For example, pressure treatment such as isostatic pressing using carbon powder in a container such as a rubber mold and using water as a pressurizing medium or isostatic pressing using air or other gas as a pressurizing medium can be performed. No.

[0012] The pressure of the pressurized medium of isotropic pressure treatment of carbon powder, preferably in the range of 50~2000kgf / cm ^2, more preferably be in the range of 200~2000kgf / cm ^2, 500~1800kgf / It is more preferable that the range is cm ² . If the pressure is less than 50 kgf / cm ² , the effect of improving the cycle characteristics of the obtained lithium secondary battery tends to be small. When the pressure exceeds 2000 kgf / cm ² , the specific surface area of the obtained carbon material for a negative electrode of a lithium secondary battery increases, and as a result, the irreversible capacity in the first cycle of the obtained lithium secondary battery tends to increase. It is in.

When the carbon powder is subjected to isotropic pressure treatment as described above, the particles tend to agglomerate. Therefore, it is preferable to perform a treatment such as crushing and sieving after the isotropic pressure treatment.
When the particles do not agglomerate, the particles need not be disintegrated.

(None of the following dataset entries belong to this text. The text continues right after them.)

@[simp] theorem ring_setRing_same (s : State) (r : Nat) (k : Ring) : (s.setRing r k).ring r = k := SMap.get_set_same _ _ _ _
theorem ring_setRing (s : State) (r i : Nat) (k : Ring) : (s.setRing r k).ring i = if r = i then k else s.ring i := SMap.get_set _ _ _ _ _
theorem ring_setRing_other (s : State) {r i : Nat} (k : Ring) (h : r ≠ i) : (s.setRing r k).ring i = s.ring i := SMap.get_set_other _ _ _ h
@[simp] theorem ring_updRing_same (s : State) (r : Nat) (f : Ring → Ring) : (s.updRing r f).ring r = f (s.ring r) := SMap.get_set_same _ _ _ _
theorem ring_updRing (s : State) (r i : Nat) (f : Ring → Ring) : (s.updRing r f).ring i = if r = i then f (s.ring r) else s.ring i :=
  SMap.get_set _ _ _ _ _
theorem ring_updRing_other (s : State) {r i : Nat} (f : Ring → Ring) (h : r ≠ i) : (s.updRing r f).ring i = s.ring i := SMap.get_set_other _ _ _ h

@[simp] theorem channel_setChannel_same (s : State) (c : Nat) (k : Channel) : (s.setChannel c k).channel c = k := SMap.get_set_same _ _ _ _
theorem channel_setChannel (s : State) (c i : Nat) (k : Channel) : (s.setChannel c k).channel i = if c = i then k else s.channel i := SMap.get_set _ _ _ _ _
theorem channel_setChannel_other (s : State) {c i : Nat} (k : Channel) (h : c ≠ i) : (s.setChannel c k).channel i = s.channel i := SMap.get_set_other _ _ _ h
@[simp] theorem channel_updChannel_same (s : State) (c : Nat) (f : Channel → Channel) : (s.updChannel c f).channel c = f (s.channel c) := SMap.get_set_same _ _ _ _
theorem channel_updChannel (s : State) (c i : Nat) (f : Channel → Channel) : (s.updChannel c f).channel i = if c = i then f (s.channel c) else s.channel i :=
  SMap.get_set _ _ _ _ _
theorem channel_updChannel_other (s : State) {c i : Nat} (f : Channel → Channel) (h : c ≠ i) : (s.updChannel c f).channel i = s.channel i := SMap.get_set_other _ _ _ h

@[simp] theorem link_setLink_same (s : State) (l : Nat) (k : Link) : (s.setLink l k).link l = k := SMap.get_set_same _ _ _ _
theorem link_setLink (s : State) (l i : Nat) (k : Link) : (s.setLink l k).link i = if l = i then k else s.link i := SMap.get_set _ _ _ _ _
theorem link_setLink_other (s : State) {l i : Nat} (k : Link) (h : l ≠ i) : (s.setLink l k).link i = s.link i := SMap.get_set_other _ _ _ h
@[simp] theorem link_updLink_same (s : State) (l : Nat) (f : Link → Link) : (s.updLink l f).link l = f (s.link l) := SMap.get_set_same _ _ _ _
theorem link_updLink (s : State) (l i : Nat) (f : Link → Link) : (s.updLink l f).link i = if l = i then f (s.link l) else s.link i :=
  SMap.get_set _ _ _ _ _
theorem link_updLink_other (s : State) {l i : Nat} (f : Link → Link) (h : l ≠ i) : (s.updLink l f).link i = s.link i := SMap.get_set_other _ _ _ h

@[simp] theorem job_setJob_same (s : State) (j : Nat) (k : Job) : (s.setJob j k).job j = k := SMap.get_set_same _ _ _ _
theorem job_setJob (s : State) (j i : Nat) (k : Job) : (s.setJob j k).job i = if j = i then k else s.job i := SMap.get_set _ _ _ _ _
theorem job_setJob_other (s : State) {j i : Nat} (k : Job) (h : j ≠ i) : (s.setJob j k).job i = s.job i := SMap.get_set_other _ _ _ h
@[simp] theorem job_updJob_same (s : State) (j : Nat) (f : Job → Job) : (s.updJob j f).job j = f (s.job j) := SMap.get_set_same _ _ _ _
theorem job_updJob (s : State) (j i : Nat) (f : Job → Job) : (s.updJob j f).job i = if j = i then f (s.job j) else s.job i :=
  SMap.get_set _ _ _ _ _
theorem job_updJob_other (s : State) {j i : Nat} (f : Job → Job) (h : j ≠ i) : (s.updJob j f).job i = s.job i := SMap.get_set_other _ _ _ h

@[simp] theorem context_setContext_same (s : State) (x : Nat) (k : Context) : (s.setContext x k).context x = k := SMap.get_set_same _ _ _ _
theorem context_setContext (s : State) (x i : Nat) (k : Context) : (s.setContext x k).context i = if x = i then k else s.context i := SMap.get_set _ _ _ _ _
theorem context_setContext_other (s : State) {x i : Nat} (k : Context) (h : x ≠ i) : (s.setContext x k).context i = s.context i := SMap.get_set_other _ _ _ h
@[simp] theorem context_updContext_same (s : State) (x : Nat) (f : Context → Context) : (s.updContext x f).context x = f (s.context x) := SMap.get_set_same _ _ _ _
theorem context_updContext (s : State) (x i : Nat) (f : Context → Context) : (s.updContext x f).context i = if x = i then f (s.context x) else s.context i :=
  SMap.get_set _ _ _ _ _
theorem context_updContext_other (s : State) {x i : Nat} (f : Context → Context) (h : x ≠ i) : (s.updContext x f).context i = s.context i := SMap.get_set_other _ _ _ h
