-- ==== Sys2Proof/Laws/Frames.lean ====
section
/-! SUPPORT. What the operations shared by many meanings change, said once: posting a record, counting an event, counting a conversion,
reading and writing a unit of DRAM. -/
set_option linter.all false
namespace Sys2Proof.Machine

/-! ### Posting (R326, R328) -/

/-- `t` is `s` but for the rings and their completion slots: what posting a record changes. -/
structure Posts (s t : State) : Prop where
  state : t = { s with mem := t.mem, upsets := t.upsets, rings := t.rings }
  bytes : ∀ a, OutsideRecords a → Memory.read t.mem a = Memory.read s.mem a
  errors : ∀ a, OutsideRecords a → SMap.get 0 t.upsets a = SMap.get 0 s.upsets a
  clean : s.upsets = [] → t.upsets = []

theorem Posts.refl (s : State) : Posts s s := ⟨rfl, fun _ _ => rfl, fun _ _ => rfl, id⟩

theorem Posts.trans {s t u : State} (h : Posts s t) (k : Posts t u) : Posts s u :=
  ⟨by rw [k.state, h.state], fun a ha => (k.bytes a ha).trans (h.bytes a ha), fun a ha => (k.errors a ha).trans (h.errors a ha),
   fun e => k.clean (h.clean e)⟩

theorem Posts.company {s t : State} (h : Posts s t) (c : Nat) : t.company c = s.company c := by rw [h.state]; rfl

theorem Posts.core {s t : State} (h : Posts s t) (c : Nat) : t.core c = s.core c := by rw [h.state]; rfl

theorem length_toBytes (n v : Nat) : (toBytes n v).length = n := by
  induction n generalizing v with
  | zero => rfl
  | succ k ih => simp [toBytes, ih]

theorem length_padTo {α : Type} (n : Nat) (x : α) (l : List α) (h : l.length ≤ n) : (padTo n x l).length = n := by
  unfold padTo; simp; omega

/-- Check bits renewed over a range of the foyer leave every other place alone. -/
theorem renewWords_get (l : List Nat) (s : State) (off a : Nat) (h : ∀ i ∈ l, a ≠ off + 8 * i) :
    SMap.get 0 (l.foldl (fun s i => s.setUpset .foyer (off + 8 * i) 0) s).upsets a = SMap.get 0 s.upsets a := by
  induction l generalizing s with
  | nil => rfl
  | cons x t ih =>
    rw [List.foldl_cons, ih _ fun i hi => h i (by simp [hi])]
    have hx := h x (by simp)
    have hb : Space.base .foyer + (off + 8 * x) ≠ a := by simp only [Space.base]; omega
    exact SMap.get_set_other 0 s.upsets 0 hb

theorem renewWords_state (l : List Nat) (s : State) (off : Nat) :
    ∃ u, l.foldl (fun s i => s.setUpset .foyer (off + 8 * i) 0) s = { s with upsets := u } := by
  induction l generalizing s with
  | nil => exact ⟨_, rfl⟩
  | cons x t ih => obtain ⟨u, h⟩ := ih (s.setUpset .foyer (off + 8 * x) 0); exact ⟨u, by rw [List.foldl_cons, h]; rfl⟩

/-- R401: what renewing check bits of the foyer changes. -/
theorem State.renewFoyer_spec (s : State) (off n : Nat) :
    ∃ u, s.renewFoyer off n = { s with upsets := u } ∧ (∀ a, (a < off ∨ off + n ≤ a) → SMap.get 0 u a = SMap.get 0 s.upsets a) ∧
      (s.upsets = [] → u = []) := by
  unfold State.renewFoyer
  split
  · exact ⟨_, rfl, fun _ _ => rfl, id⟩
  · rename_i hne
    obtain ⟨u, h⟩ := renewWords_state (List.range (n / 8)) s off
    refine ⟨u, h, fun a ha => ?_, fun e => absurd (by rw [e]; rfl) hne⟩
    have hg := renewWords_get (List.range (n / 8)) s off a fun i hi => by rw [List.mem_range] at hi; omega
    rw [h] at hg; exact hg

theorem State.writeRecord_posts (s : State) (r : Nat) (x : List Byte) (h : x.length ≤ 128) : Posts s (s.writeRecord r x) := by
  obtain ⟨u, hu, he, hc⟩ := (s.putBytes .foyer (completionSlot r (s.ring r).cplTail.toNat) (padTo 128 0 x)).renewFoyer_spec
    (completionSlot r (s.ring r).cplTail.toNat) 128
  unfold State.writeRecord
  dsimp only
  rw [hu]
  refine ⟨rfl, fun a ha => Memory.read_writeBytes_outside _ _ _ _ ?_, fun a ha => he a (ha r _), hc⟩
  rw [length_padTo _ _ _ h]
  simpa [Space.base] using ha r (s.ring r).cplTail.toNat

theorem State.setRing_posts (s : State) (r : Nat) (k : Ring) : Posts s (s.setRing r k) := ⟨rfl, fun _ _ => rfl, fun _ _ => rfl, id⟩

theorem State.updRing_posts (s : State) (r : Nat) (f : Ring → Ring) : Posts s (s.updRing r f) := ⟨rfl, fun _ _ => rfl, fun _ _ => rfl, id⟩

theorem State.postRecord_posts (s : State) (r : Nat) (x : List Byte) (h : x.length ≤ 128) : Posts s (s.postRecord r x) := by
  unfold State.postRecord
  dsimp only
  repeat' split
  · exact State.writeRecord_posts _ _ _ h
  · exact State.setRing_posts _ _ _
  · exact State.setRing_posts _ _ _

theorem State.length_record (s : State) (a b c : Nat) (d : Option Nat) (e f body : Nat) :
    (s.recordHeader a b c d e f ++ toBytes 64 body).length ≤ 128 := by
  simp [State.recordHeader, length_toBytes]

theorem State.length_deviceRecord (s : State) (a body : Nat) : (s.deviceHeader a ++ toBytes 64 body).length ≤ 128 := by
  simp [State.deviceHeader, length_toBytes]

theorem State.postCompany_posts (s : State) (c code body : Nat) : Posts s (s.postCompany c code body) :=
  State.postRecord_posts _ _ _ (State.length_record ..)

theorem State.postDevice_posts (s : State) (code body : Nat) : Posts s (s.postDevice code body) :=
  State.postRecord_posts _ _ _ (State.length_deviceRecord ..)

theorem State.postDeviceFor_posts (s : State) (c code body : Nat) : Posts s (s.postDeviceFor c code body) :=
  State.postRecord_posts _ _ _ (State.length_record ..)

theorem State.postThreshold_posts (s : State) (c : Option Nat) (body : Nat) : Posts s (s.postThreshold c body) := by
  unfold State.postThreshold
  split
  · exact State.postCompany_posts _ _ _ _
  · exact State.postDevice_posts _ _ _

theorem State.postCompletion_posts (s : State) (r : Nat) (accepted : Bool) (opcode : Nat) (company : Option Nat) (tag status offset body : Nat) :
    Posts s (s.postCompletion r accepted opcode company tag status offset body) :=
  (State.updRing_posts s r _).trans (State.writeRecord_posts _ _ _ (State.length_record ..))

theorem foldl_posts {α : Type} (l : List α) (f : State → α → State) (s : State) (hf : ∀ s a, Posts s (f s a)) : Posts s (l.foldl f s) := by
  induction l generalizing s with
  | nil => exact Posts.refl s
  | cons a t ih => exact (hf s a).trans (ih _)

theorem State.dismissOne_posts (s : State) (r : Nat) : Posts s (s.dismissOne r) := by
  unfold State.dismissOne
  dsimp only
  repeat' split
  all_goals first | exact Posts.refl s | exact s.postCompletion_posts ..

theorem State.dismiss_posts (s : State) (r : Nat) : Posts s (s.dismiss r) := foldl_posts _ _ _ fun s _ => s.dismissOne_posts r

theorem State.complete_posts (s : State) (r : Nat) (accepted : Bool) (opcode : Nat) (company : Option Nat) (tag status offset body : Nat) :
    Posts s (s.complete r accepted opcode company tag status offset body) :=
  (s.postCompletion_posts ..).trans (State.dismiss_posts _ _)

theorem State.completeWaiting_posts (s : State) (w : Option Waiting) (c st : Nat) : Posts s (s.completeWaiting w c st) := by
  unfold State.completeWaiting
  split
  · exact Posts.refl s
  · exact State.complete_posts _ _ _ _ _ _ _ _ _

/-- A posted record leaves the commands that are outstanding. -/
theorem State.postRecord_taken (s : State) (r i : Nat) (x : List Byte) : ((s.postRecord r x).ring i).taken = (s.ring i).taken := by
  have hw : ((s.writeRecord r x).ring i).taken = (s.ring i).taken := by
    obtain ⟨u, hu, _⟩ := (s.putBytes .foyer (completionSlot r (s.ring r).cplTail.toNat) (padTo 128 0 x)).renewFoyer_spec
      (completionSlot r (s.ring r).cplTail.toNat) 128
    unfold State.writeRecord
    dsimp only
    rw [hu, State.ring_setRing]
    split
    · subst_vars; rfl
    · rfl
  unfold State.postRecord
  dsimp only
  repeat' split
  · exact hw
  all_goals
    rw [State.ring_setRing]
    split
    · subst_vars; rfl
    · rfl

/-! ### Counting (R424 to R430) -/

/-- `t` is `s` but for event counters and the records they post. -/
structure Counts (s t : State) : Prop where
  state : t = { s with
    mem := t.mem, upsets := t.upsets, rings := t.rings, cores := t.cores, districtCounters := t.districtCounters, chipCounters := t.chipCounters }
  core : ∀ i, t.core i = { s.core i with counters := (t.core i).counters }
  bytes : ∀ a, OutsideRecords a → Memory.read t.mem a = Memory.read s.mem a
  errors : ∀ a, OutsideRecords a → SMap.get 0 t.upsets a = SMap.get 0 s.upsets a
  clean : s.upsets = [] → t.upsets = []

theorem Counts.refl (s : State) : Counts s s := ⟨rfl, fun _ => rfl, fun _ _ => rfl, fun _ _ => rfl, id⟩

theorem Counts.trans {s t u : State} (h : Counts s t) (k : Counts t u) : Counts s u :=
  ⟨by rw [k.state, h.state], fun i => by rw [k.core, h.core], fun a ha => (k.bytes a ha).trans (h.bytes a ha),
   fun a ha => (k.errors a ha).trans (h.errors a ha), fun e => k.clean (h.clean e)⟩

theorem Posts.counts {s t : State} (h : Posts s t) : Counts s t :=
  ⟨by rw [h.state], fun i => by rw [h.state]; rfl, h.bytes, h.errors, h.clean⟩

theorem foldl_counts {α : Type} (l : List α) (f : State → α → State) (s : State) (hf : ∀ s a, Counts s (f s a)) : Counts s (l.foldl f s) := by
  induction l generalizing s with
  | nil => exact Counts.refl s
  | cons a t ih => exact (hf s a).trans (ih _)

/-- The counters of a core written. -/
theorem State.setCounters_counts (s : State) (c : Nat) (m : SMap EventCounter) : Counts s (s.updCore c (fun k => { k with counters := m })) :=
  ⟨rfl, fun i => by
    rw [State.updCore, State.core_setCore]
    split
    · subst_vars; rfl
    · rfl, fun _ _ => rfl, fun _ _ => rfl, id⟩

theorem State.countOnCore_counts (s : State) (core src n : Nat) : Counts s (s.countOnCore core src n) := by
  refine foldl_counts _ _ _ fun s i => ?_
  split
  rename_i k hit _
  have h := s.setCounters_counts core (SMap.set {} (s.core core).counters i k)
  dsimp only
  split
  · exact h.trans (State.postThreshold_posts _ _ _).counts
  · exact h

theorem State.countOnDistrict_counts (s : State) (d src n : Nat) : Counts s (s.countOnDistrict d src n) := by
  refine foldl_counts _ _ _ fun s i => ?_
  split
  rename_i k hit _
  have h : Counts s { s with districtCounters := SMap.set {} s.districtCounters (d * 8 + i) k } :=
    ⟨rfl, fun _ => rfl, fun _ _ => rfl, fun _ _ => rfl, id⟩
  dsimp only
  split
  · exact h.trans (State.postThreshold_posts _ _ _).counts
  · exact h

theorem State.countOnChip_counts (s : State) (f : Option Nat) (src n : Nat) : Counts s (s.countOnChip f src n) := by
  refine foldl_counts _ _ _ fun s i => ?_
  dsimp only
  split
  · have h : Counts s { s with chipCounters := SMap.set {} s.chipCounters i (bumpCounter (SMap.get {} s.chipCounters i) src n).1 } :=
      ⟨rfl, fun _ => rfl, fun _ _ => rfl, fun _ _ => rfl, id⟩
    split
    · exact h.trans (State.postDevice_posts _ _ _).counts
    · exact h
  · exact Counts.refl s

theorem State.countCore_counts (s : State) (core src n : Nat) : Counts s (s.countCore core src n) := by
  unfold State.countCore
  split
  · exact Counts.refl s
  · exact ((s.countOnCore_counts _ _ _).trans (State.countOnDistrict_counts _ _ _ _)).trans (State.countOnChip_counts _ _ _ _)

theorem State.countChip_counts (s : State) (src : Nat) (f : Option Nat) (n : Nat) : Counts s (s.countChip src f n) := by
  unfold State.countChip
  split
  · exact Counts.refl s
  · exact State.countOnChip_counts _ _ _ _

/-- An event counted leaves the commands that are outstanding. -/
theorem State.countChip_taken (s : State) (src i n : Nat) (f : Option Nat) : ((s.countChip src f n).ring i).taken = (s.ring i).taken := by
  unfold State.countChip
  split
  · rfl
  · unfold State.countOnChip
    generalize List.range 64 = l
    induction l generalizing s with
    | nil => rfl
    | cons a t ih =>
      rw [List.foldl_cons, ih]
      dsimp only
      split
      · split
        · exact (State.postRecord_taken _ 0 i _).trans rfl
        · rfl
      · rfl

theorem Counts.company {s t : State} (h : Counts s t) (c : Nat) : t.company c = s.company c := by rw [h.state]; rfl

/-- R425: an event of no number changes nothing. -/
theorem State.countCore_zero (s : State) (core src : Nat) : s.countCore core src 0 = s := rfl

theorem State.countChip_zero (s : State) (src : Nat) (f : Option Nat) : s.countChip src f 0 = s := rfl

/-! ### Ballast (R365, R369) -/

/-- What counting ballast energy changes: counters, and the company's energy remainder. -/
theorem State.chargeBallast_spec (s : State) (c a b n : Nat) :
    ∃ e, Counts (s.setCompany c { s.company c with ballastEnergy := e }) (s.chargeBallast c a b n) :=
  ⟨_, State.countChip_counts _ _ _ _⟩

Although the cycle characteristics and the like can be greatly improved by the above method, the carbon powder for a negative electrode of a lithium secondary battery produced in this manner has a crystal interlayer distance d (002) of 3. 38 ° or less, crystallite size Lc (002) in the C-axis direction is 500 ° or more, and average particle size is 10 to
100 μm, specific surface area 8 m ² / g or less, aspect ratio 1.1-5, true specific gravity 2.2 or more, bulk density 0.3 g / g
A graphite powder of cm ³ or more is preferable because a lithium secondary battery having high capacity and excellent in rapid charge / discharge characteristics and cycle characteristics can be obtained.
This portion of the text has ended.